3. If you randomly select from the set of ‘rich teams’ what is the probability it employs the Moneyball strategy?
4. What is the probability that either a team plays Moneyball and has a payroll below $100M, or is rich and doesn’t play Moneyball?

Case 3: Geography and Education

A firm selling products geared to those with higher education hired a demographer to tell them more about geographical location and education achievement. The demographer provided the firm with the following joint probabilities.

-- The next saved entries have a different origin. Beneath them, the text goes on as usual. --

-- ==== Sys2Proof/Word.lean ====
section
/-! DEFINITION. The two widths of the machine (00_scope.md rule R4): 8-bit registers and memory cells, 16-bit register
pairs and addresses. -/

namespace Sys2Proof

/-- An 8-bit register, a memory cell, an instruction byte. -/
abbrev Byte := BitVec 8

/-- A 16-bit register pair, an address, PC or SP. -/
abbrev Word := BitVec 16

end Sys2Proof
end

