/-- The eight r8 codes name B, C, D, E, H, L, [HL], A; the r16 codes BC, DE, HL, SP; the r16stk codes BC, DE, HL, AF, as
the eight POP and PUSH bytes decode; the conditions NZ, Z, NC, C, each true when the flag it tests says so; the
eight accumulator and the eight rotate operations stand in the spec's order; the encoder's register, pair and
condition codes are the same numbers. [derived: 30_encoding.md section 2, 92_eei_decisions.md D21] -/
def Obligations.OperandCodeTables : Prop :=
  ((List.range 8).map fun c => operand8 (BitVec.ofNat 3 c)) =
    [.reg .b, .reg .c, .reg .d, .reg .e, .reg .h, .reg .l, .indHL, .reg .a] ∧
  ((List.range 4).map fun p => operand16 (BitVec.ofNat 2 p)) = [.bc, .de, .hl, .sp] ∧
  ((List.range 4).map fun cc => condOf (BitVec.ofNat 2 cc)) = [.nz, .z, .nc, .c] ∧
  ((List.range 8).map fun o => aluOf (BitVec.ofNat 3 o)) = [.add, .adc, .sub, .sbc, .and, .xor, .or, .cp] ∧
  ((List.range 8).map fun y => rotOf (BitVec.ofNat 3 y)) = [.rlc, .rrc, .rl, .rr, .sla, .sra, .swap, .srl] ∧
  [R8.b, .c, .d, .e, .h, .l, .a].map r8Code = [0, 1, 2, 3, 4, 5, 7] ∧
  [R16.bc, .de, .hl, .sp].map r16Code = [0, 1, 2, 3] ∧
  [R16Stk.bc, .de, .hl].map r16StkCode = [0, 1, 2] ∧
  [Cond.nz, .z, .nc, .c].map condCode = [0, 1, 2, 3] ∧
  ([0xC1#8, 0xD1#8, 0xE1#8, 0xF1#8].map fun op => decode [op]) =
    [.ok (.popR16 .bc, []), .ok (.popR16 .de, []), .ok (.popR16 .hl, []), .ok (.popAf, [])] ∧
  ([0xC5#8, 0xD5#8, 0xE5#8, 0xF5#8].map fun op => decode [op]) =
    [.ok (.pushR16 .bc, []), .ok (.pushR16 .de, []), .ok (.pushR16 .hl, []), .ok (.pushAf, [])] ∧
  ∀ s : State, (s.cond .nz = true ↔ s.f.getLsbD 7 = false) ∧ (s.cond .z = true ↔ s.f.getLsbD 7 = true) ∧
    (s.cond .nc = true ↔ s.f.getLsbD 4 = false) ∧ (s.cond .c = true ↔ s.f.getLsbD 4 = true)

/-- When the bytes at PC are those of a well-formed instruction and all of them can be fetched, step is exec of that
instruction on the state with PC past them, followed by the hook where exec answers a next state, and the count
reported is the instruction's; a fault of exec ends the step with that fault, no hook and no count. [stated: R61] -/
def Obligations.StepRunsTheDecodedInstruction : Prop :=
  ∀ (s : State) (i : Instr), i.wellFormed = true → HoldsAtPc s (encode i) → Fetchable s (encode i).length →
    let u := advance s (encode i).length
    (∀ t, exec i u = .next t → step s = .next (imeHook t) ∧ stepReport s = .next (imeHook t, instrCycles i u)) ∧
    (∀ k, exec i u = .fault k → step s = .fault k ∧ stepReport s = .fault k)

/-- A step at PC = 0xFFFF raises CounterOverflow whatever lies there; so does one whose instruction has a byte that
would be fetched at 0xFFFF; a one-byte instruction at 0xFFFE whose effect does not touch PC is run and leaves PC =
0xFFFF, and an undefined opcode at 0xFFFE raises UndefinedOpcode (the spec's decisions D16 and D18, R222 and R278).
A one-byte jump, return or RST at 0xFFFE sets PC itself: O19 covers it. [derived: 60_exceptions.md R273, R278,
45_group3_control.md R222, 92_eei_decisions.md D16, D18] -/
def Obligations.FetchFaultsAtTheTopOfMemory : Prop :=
  ∀ s : State,
    (s.pc = 0xFFFF#16 → step s = .fault .counterOverflow) ∧
    (∀ i : Instr, i.wellFormed = true → HoldsAtPc s (encode i) → ¬ Fetchable s (encode i).length →
      step s = .fault .counterOverflow) ∧
    (∀ (i : Instr) (t : State), i.wellFormed = true → s.pc = 0xFFFE#16 → HoldsAtPc s (encode i) →
      (encode i).length = 1 → exec i (advance s 1) = .next t → .pc ∉ writes (advance s 1) i →
      step s = .next (imeHook t) ∧ t.pc = 0xFFFF#16) ∧
    (∀ op : Byte, s.pc = 0xFFFE#16 → HoldsAtPc s [op] → instrFormat (decodeFirst op 0#8 0#16) = .illegal →
      step s = .fault (.undefinedOpcode op))

/-- For every state in which memory has its canonical form, bits 3:0 of F are 0 and ime_pend is NONE or ARMED0, if step
answers a next state then the same holds in it. That memory has a canonical form is the model's own choice (log
entry 14), as is holding F as 8 bits and ime_pend with three values (log entries 7 and 8). [derived: 10_state.md
section 2, 10_state.md section 5, 60_exceptions.md section 2, log entries 7, 8, 14] -/
def Obligations.StepKeepsTheInvariant : Prop :=
  ∀ s t : State, Inv s → step s = .next t → Inv t

/-- After construct memory has its canonical form, bits 3:0 of F are 0 and ime_pend is not ARMED1
(ResetIsTheAllZeroState says that it is NONE). The clause on memory's canonical form is the model's own choice (log
entry 14). [derived: 10_state.md section 6, log entry 14] -/
def Obligations.ResetMeetsTheInvariant : Prop :=
  Inv State.reset

/-- In every state reached from construct by any sequence of load_image calls with any images and of steps, memory has
its canonical form, bits 3:0 of F are 0, and ime_pend is NONE or ARMED0. The clause on memory's canonical form is
the model's own choice (log entry 14). [derived: 10_state.md section 2, 10_state.md section 5, 00_scope.md section
6, log entries 7, 8, 14] -/
def Obligations.ReachableStatesMeetTheInvariant : Prop :=
  ∀ s : State, Reachable s → Inv s

/-- With PC not at 0xFFFF the prefix fetches the second byte, and answers the next state of the CB instruction that byte
selects, run with PC past both bytes; the count reported is that instruction's. With PC at 0xFFFF it raises
CounterOverflow. That the prefix has an arm of exec (log entry 5) and reports that count (log entry 11; R310 gives
the prefix no cost of its own) is the model's choice. [derived: 45_group3_control.md R221, 30_encoding.md R61,
70_reset_and_hazards.md R310, log entries 5, 11] -/
def Obligations.PrefixRunsTheSelectedCbInstruction : Prop :=
  ∀ s : State,
    (s.pc ≠ 0xFFFF#16 → ∃ t, exec .prefixCB s = .next t ∧
      exec (decodeCb (read8 s s.pc)) (advance s 1) = .next t ∧
      instrCycles .prefixCB s = instrCycles (decodeCb (read8 s s.pc)) (advance s 1)) ∧
    (s.pc = 0xFFFF#16 → exec .prefixCB s = .fault .counterOverflow)

/-- Each of the eleven undefined first bytes is a one-byte encoding whose execution raises UndefinedOpcode carrying that
byte, in every state, with no cycle count (a fault returns none, R271 and R310). The list is the spec's decision
D16; that each is an instruction of the model whose execution faults is the model's reading (log entry 10).
[derived: 45_group3_control.md R222, 60_exceptions.md R271, 70_reset_and_hazards.md R310, 92_eei_decisions.md D16,
log entry 10] -/
def Obligations.UndefinedOpcodesFault : Prop :=
  FetchedFrom .undefinedD3 [0xD3#8] ∧
  FetchedFrom .undefinedDB [0xDB#8] ∧
  FetchedFrom .undefinedDD [0xDD#8] ∧
  FetchedFrom .undefinedE3 [0xE3#8] ∧
  FetchedFrom .undefinedE4 [0xE4#8] ∧
  FetchedFrom .undefinedEB [0xEB#8] ∧
  FetchedFrom .undefinedEC [0xEC#8] ∧
  FetchedFrom .undefinedED [0xED#8] ∧
  FetchedFrom .undefinedF4 [0xF4#8] ∧
  FetchedFrom .undefinedFC [0xFC#8] ∧
  FetchedFrom .undefinedFD [0xFD#8] ∧
  ∀ s : State,
    exec .undefinedD3 s = .fault (.undefinedOpcode 0xD3#8) ∧ instrCycles .undefinedD3 s = none ∧
    exec .undefinedDB s = .fault (.undefinedOpcode 0xDB#8) ∧ instrCycles .undefinedDB s = none ∧
    exec .undefinedDD s = .fault (.undefinedOpcode 0xDD#8) ∧ instrCycles .undefinedDD s = none ∧
    exec .undefinedE3 s = .fault (.undefinedOpcode 0xE3#8) ∧ instrCycles .undefinedE3 s = none ∧
    exec .undefinedE4 s = .fault (.undefinedOpcode 0xE4#8) ∧ instrCycles .undefinedE4 s = none ∧
    exec .undefinedEB s = .fault (.undefinedOpcode 0xEB#8) ∧ instrCycles .undefinedEB s = none ∧
    exec .undefinedEC s = .fault (.undefinedOpcode 0xEC#8) ∧ instrCycles .undefinedEC s = none ∧
    exec .undefinedED s = .fault (.undefinedOpcode 0xED#8) ∧ instrCycles .undefinedED s = none ∧
    exec .undefinedF4 s = .fault (.undefinedOpcode 0xF4#8) ∧ instrCycles .undefinedF4 s = none ∧
    exec .undefinedFC s = .fault (.undefinedOpcode 0xFC#8) ∧ instrCycles .undefinedFC s = none ∧
    exec .undefinedFD s = .fault (.undefinedOpcode 0xFD#8) ∧ instrCycles .undefinedFD s = none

Education Maritimes Quebec Ontario Man/Sask Alta/BC
Less the
secondary
school diploma
.008 .031 .030 .021 .019
Secondary
diploma
.042 .072 .108 .059 .043
Some postsecondary
schooling
.008 .032 .021 .016 .019
Undergraduate
degree
.032 .059 .152 .038 .080
Post-graduate
degree
.010 .018 .031 .008 .043

Required:

1. What is the probability that someone living in Ontario has an undergraduate degree?
2. What is the probability that someone is living in Alberta or British Columbia?
3. What is the probability that someone living in the Maritimes does not have a secondary school diploma?
4. What is the probability that someone living in Quebec has a University degree?
5. What is the probability that someone living west of the Ottawa River (Ontario, Manitoba, Saskatchewan, Alberta, and British Columbia) has a post-graduate degree? Compare that to the probability for someone living east of the Ottawa River (Quebec and Maritimes) having a post-graduate degree?